Government attorneys are taking a different view. Although the indictment was filed during the prior administration, federal prosecutors in Massachusetts have continued to press the case against Cromwell and his co-defendant, David DeQuattro, a non-Indian developer who landed a lucrative contract with the tribe to build a casino on the reservation. “The defendants argue that the indictment fails to allege a quid pro quo,” U.S. Attorney Andrew E. Lelling wrote of the alleged corruption scheme. “They are wrong.” “The quid was the stream of payments and in-kind benefits provided by DeQuattro, and the quo was Cromwell’s agreement to use his influence as chairman of the tribe and president of the gaming authority’s board of directors to ensure that the board did not terminate the contract,” wrote Lelling, who was nominated to his position by Trump. Democrat Joe Biden was inaugurated as the 46th president of the United States on January 20, a day after the first motion to dismiss was filed in the case. He has since asked Lelling and other U.S. Attorneys who were holdovers from the Trump era to step down.

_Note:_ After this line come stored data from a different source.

-- ==== Sys2Proof/Machine/Command.lean ====
section
/-! DEFINITION. Sys2Proof/Machine/Command.lean: engine instructions at issue: descriptors, commands with their checks,
steps and queues, copy batches, accumulator cells and owners (R257 to R300). -/

namespace Sys2Proof.Machine

/-! ## Reduction and column tiles (R42, R270, R284, R287, R288) -/

/-- Products in a group of the reduction (R42, R44). -/
def groupLen : Nat → Nat
  | 0x4 | 0x5 => 32
  | 0xA => 128
  | 0x7 => 4
  | _ => 64

/-- The instruction is MMAB, whose dimension 2 is the batch (R287). -/
def isMmab : Instr → Bool
  | .mmab _ _ _ _ => true
  | _ => false

/-- The instruction is MMAM (R288). -/
def isMmam : Instr → Bool
  | .mmam _ _ _ _ => true
  | _ => false

/-- The instruction is MMAZ (R285). -/
def isMmaz : Instr → Bool
  | .mmaz _ _ _ _ => true
  | _ => false

/-- The instruction is MMAS (R286). -/
def isMmas : Instr → Bool
  | .mmas _ _ _ _ => true
  | _ => false

/-- The accumulator a command names first. -/
def accOfOp : Instr → Nat
  | .mma _ _ _ n | .mmas _ _ _ n | .mmab _ _ _ n | .mmam _ _ _ n | .mmaz _ _ _ n | .dmma _ _ _ n => n.toNat
  | .accz _ n | .accld _ _ n | .accst _ _ n => n.toNat
  | _ => 0

/-- Dimension 2 of a matrix operand as the reduction sees it: the batch dimension of an MMAB is no part of it. -/
def redDim2 (op : Instr) (D : Desc) : Nat := if isMmab op then 1 else D.dim 2

/-- The reduction length K: of B, whose K positions are dense (R270, R284). -/
def redLen (op : Instr) (B : Desc) : Nat := B.dim 0 * redDim2 op B * B.dim 3 * B.dim 4

/-- The row number that holds element `i` of dimension 1 at K positions `q * SIZE0` on, for batch `b` of an MMAB. -/
def matRow (op : Instr) (D : Desc) (i b q : Nat) : Nat :=
  if isMmab op then i + D.dim 1 * (b + D.dim 2 * q) else i + D.dim 1 * q

/-- The element of dimension-1 index `i` at K position `k`. -/
def matElem (op : Instr) (D : Desc) (i b k : Nat) : Nat := k % D.dim 0 + D.dim 0 * matRow op D i b (k / D.dim 0)

/-- What K positions `k0` to `k1 - 1` of index `i` touch of an operand. -/
def kRgs (op : Instr) (n : Nat) (D : Desc) (i b k0 k1 : Nat) : List Rg :=
  (List.range ((k1 - 1) / D.dim 0 - k0 / D.dim 0 + 1)).flatMap fun j =>
    let q := k0 / D.dim 0 + j
    let lo := max k0 (q * D.dim 0)
    let hi := min k1 ((q + 1) * D.dim 0)
    D.rgs n false (matElem op D i b lo) (matElem op D i b lo + (hi - lo))

/-- The batches of a command: SIZE2 of an MMAB, else one. -/
def batchesOf (op : Instr) (B : Desc) : Nat := if isMmab op then B.dim 2 else 1

/-- The iteration vector of a step at K position `k` of B and column tile `t` (R270, R287). -/
def kIndex (op : Instr) (B : Desc) (k t : Nat) : List Nat :=
  let q := k / B.dim 0
  let d2 := redDim2 op B
  [k % B.dim 0, 128 * t, q % d2, q / d2 % B.dim 3, q / d2 / B.dim 3]

/-- The column tiles a command computes, in ascending order (R288). -/
def keptTiles (op : Instr) (kmode : Bool) (mask : BitVec 256) (n : Nat) : List Nat :=
  (List.range ((n + 127) / 128)).filter fun t => !(isMmam op) || kmode || mask.getLsbD t

/-- The first K positions of the groups a command runs, in ascending order (R42, R288). -/
def keptGroups (op : Instr) (kmode : Bool) (mask : BitVec 256) (g len : Nat) : List Nat :=
  ((List.range ((len + g - 1) / g)).map (g * ·)).filter fun k => !(isMmam op && kmode) || mask.getLsbD (k / 128)

/-- A clearing step of an accumulator (R285, R292). -/
def clearStep (t acc : Nat) : Stp := { n0 := 0, n1 := 0, tile := t, acc, clear := true, iv := [0, 128 * t, 0, 0, 0], rgs := [] }

/-- The steps of a product: clearing steps of an MMAZ, then groups outer and column tiles inner (R270, R285 to R289). -/
def matSteps (m : Cmd) (A B : Desc) (meta? : Option Desc) : List Stp :=
  let op := m.op
  let acc := accOfOp op
  let tiles := (keptTiles op m.hints.kmode m.kmask (B.sz 1)).zipIdx
  let len := redLen op B
  let g := groupLen A.fmt
  let clears := if isMmaz op then tiles.map fun e => clearStep e.1 (acc + e.2) else []
  clears ++ (keptGroups op m.hints.kmode m.kmask g len).flatMap fun k0 =>
    let k1 := min len (k0 + g)
    tiles.map fun e =>
      let cols := (List.range (min (B.sz 1) (128 * e.1 + 128) - 128 * e.1)).map (128 * e.1 + ·)
      let a := (List.range (batchesOf op B)).flatMap fun b => (List.range (A.sz 1)).flatMap fun i =>
        match meta? with
        | some M => kRgs op 0 A i b (k0 / 2) (k1 / 2) ++ kRgs op 2 M i b (k0 / 4) (k1 / 4)
        | none => kRgs op 0 A i b k0 k1
      let bs := (List.range (batchesOf op B)).flatMap fun b => cols.flatMap fun j => kRgs op 1 B j b k0 k1
      { n0 := k0, n1 := k1, tile := e.1, acc := acc + e.2, iv := kIndex op B k0 e.1, rgs := a ++ bs }

/-! ## The steps of a command (R261, R263, R292, R293, R296) -/

/-- The descriptors a command captured. -/
def Cmd.ds (m : Cmd) : List Desc := m.descs.map Desc.of

/-- Eight rows a step, from a tensor of rank 2 (R292, R293); the step that begins a BX4 band writes its scale too. -/
def rowSteps (D : Desc) (wr : Bool) (acc : Nat) : List Stp :=
  (List.range ((D.dim 1 + 7) / 8)).map fun i =>
    let n0 := 8 * i * D.dim 0
    let n1 := min (8 * i + 8) (D.dim 1) * D.dim 0
    { n0, n1, acc, iv := D.index n0, rgs := D.rgs 0 wr n0 n1 }

/-- The source elements a converting step reads: those of its run, and of every band it begins (R282). -/
def bandEnd (D : Desc) (n0 n1 : Nat) : Nat :=
  if D.fmt != 0xA then n1 else (D.newBands n0 n1).foldl (fun m b => max m (min D.count ((b + 1) * 64 * D.dim 0))) n1

/-- The steps of a command, in the order they run. -/
def Cmd.steps (m : Cmd) : List Stp :=
  match m.op, m.ds with
  | .cp _ _ _, [D, S] => (cut [D, S] (16384 / D.bits) D.count).map fun r =>
      { n0 := r.1, n1 := r.2, iv := D.index r.1,
        rgs := D.rgs 0 true r.1 r.2 ++ S.elemRgs 1 false r.1 r.2 ++ S.mapRgs 1 false (r.1 / D.dim 0) ((r.2 - 1) / D.dim 0) ++
          (S.scaleRgs 1 true r.1 r.2).map fun g => { g with wr := false } }
  | .cpc _ _ _, [D, S] => (cut [D, S] (16384 / D.bits) D.count).map fun r =>
      { n0 := r.1, n1 := r.2, iv := D.index r.1, rgs := D.rgs 0 true r.1 r.2 ++ S.rgs 1 false r.1 (bandEnd D r.1 r.2) }
  | .cpz _ _, [D] => (cut [D] (16384 / D.bits) D.count).map fun r =>
      { n0 := r.1, n1 := r.2, iv := D.index r.1, rgs := D.elemRgs 0 true r.1 r.2 ++ D.scaleRgs 0 true r.1 r.2 }
  | .accst _ _ n, [D] => rowSteps D true n.toNat
  | .accld _ _ n, [D] => rowSteps D false n.toNat
  | .accz _ n, _ => [clearStep 0 n.toNat]
  | .chset _ _, [P] => [{ n0 := 0, n1 := P.count, iv := [0, 0, 0, 0, 0], rgs := P.rgs 0 false 0 P.count }]
  | .chain _ _ _, [D, S] => (cut [D, S] 256 D.count).map fun r =>
      { n0 := r.1, n1 := r.2, iv := D.index r.1, rgs := D.rgs 0 true r.1 r.2 ++ S.rgs 1 false r.1 r.2 }
  | .chain2 _ _ _, [D, S, T] => (cut [D, S, T] 256 D.count).map fun r =>
      { n0 := r.1, n1 := r.2, iv := D.index r.1,
        rgs := D.rgs 0 true r.1 r.2 ++ S.rgs 1 false r.1 r.2 ++ T.rgs 2 false r.1 r.2 }
  | .scout _ _ _, [S, Q, K] => (List.range S.count).map fun j =>
      { n0 := j, n1 := j + 1, iv := [j, 0, 0, 0, 0],
        rgs := S.rgs 0 true j (j + 1) ++ Q.rgs 1 false 0 Q.count ++
          K.rgs 2 false (128 * j * K.dim 0) (min (K.dim 1) (128 * j + 128) * K.dim 0) }
  | .dodge _ _ _ _, [S] => [{ n0 := 0, n1 := S.count, iv := [0, 0, 0, 0, 0], rgs := S.rgs 0 false 0 S.count }]
  | .mmas _ _ _ _, [A, B, M] => matSteps m A B (some M)
  | _, [A, B] => matSteps m A B none
  | _, _ => []

/-- The accumulator tiles a matrix command or an ACCST names. -/
def Cmd.tiles (m : Cmd) : List Nat :=
  match m.op, m.ds with
  | .accz _ n, _ | .accld _ _ n, _ | .accst _ _ n, _ => [n.toNat]
  | .mmab _ _ _ n, _ => [n.toNat]
  | .mma _ _ _ _, A :: B :: _ | .mmas _ _ _ _, A :: B :: _ | .mmam _ _ _ _, A :: B :: _ | .mmaz _ _ _ _, A :: B :: _
  | .dmma _ _ _ _, A :: B :: _ =>
    let _ := A
    (keptTiles m.op m.hints.kmode m.kmask (B.sz 1)).zipIdx.map fun e => accOfOp m.op + e.2
  | _, _ => []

There is no indication the charges against Cromwell or DeQuattro will be dropped by the new Biden administration. Attorneys for the pair and for the federal government have agreed to stop the clock on the two co-defendants’ right to a speedy trial. The clock has been extended through April 5. But Cromwell’s fortunes could definitely have shifted with Biden in the White House. Before he was indicted, he was actively seeking a prominent job at the Department of the Interior, the federal agency with the most trust and treaty responsibilities in Indian Country. According to people close to the new administration, Cromwell wanted to be nominated as the Assistant Secretary for Indian Affairs, a position that oversees the Bureau of Indian Affairs and the Bureau of Indian Education, as well as a recently-created entity called the Bureau of Trust Funds Administration. The tribe’s future is also tied to the change in power in the nation’s capital. In his Plan for Tribal Nations, Biden slammed the Republican Trump administration for trying to “take away [land] from the Mashpee Wampanoag Tribe.” “As President, Biden will uphold trust and treaty responsibilities and continue to place land into trust for Indian tribes,” the plan, which was released a month before the November 2020 election, stated.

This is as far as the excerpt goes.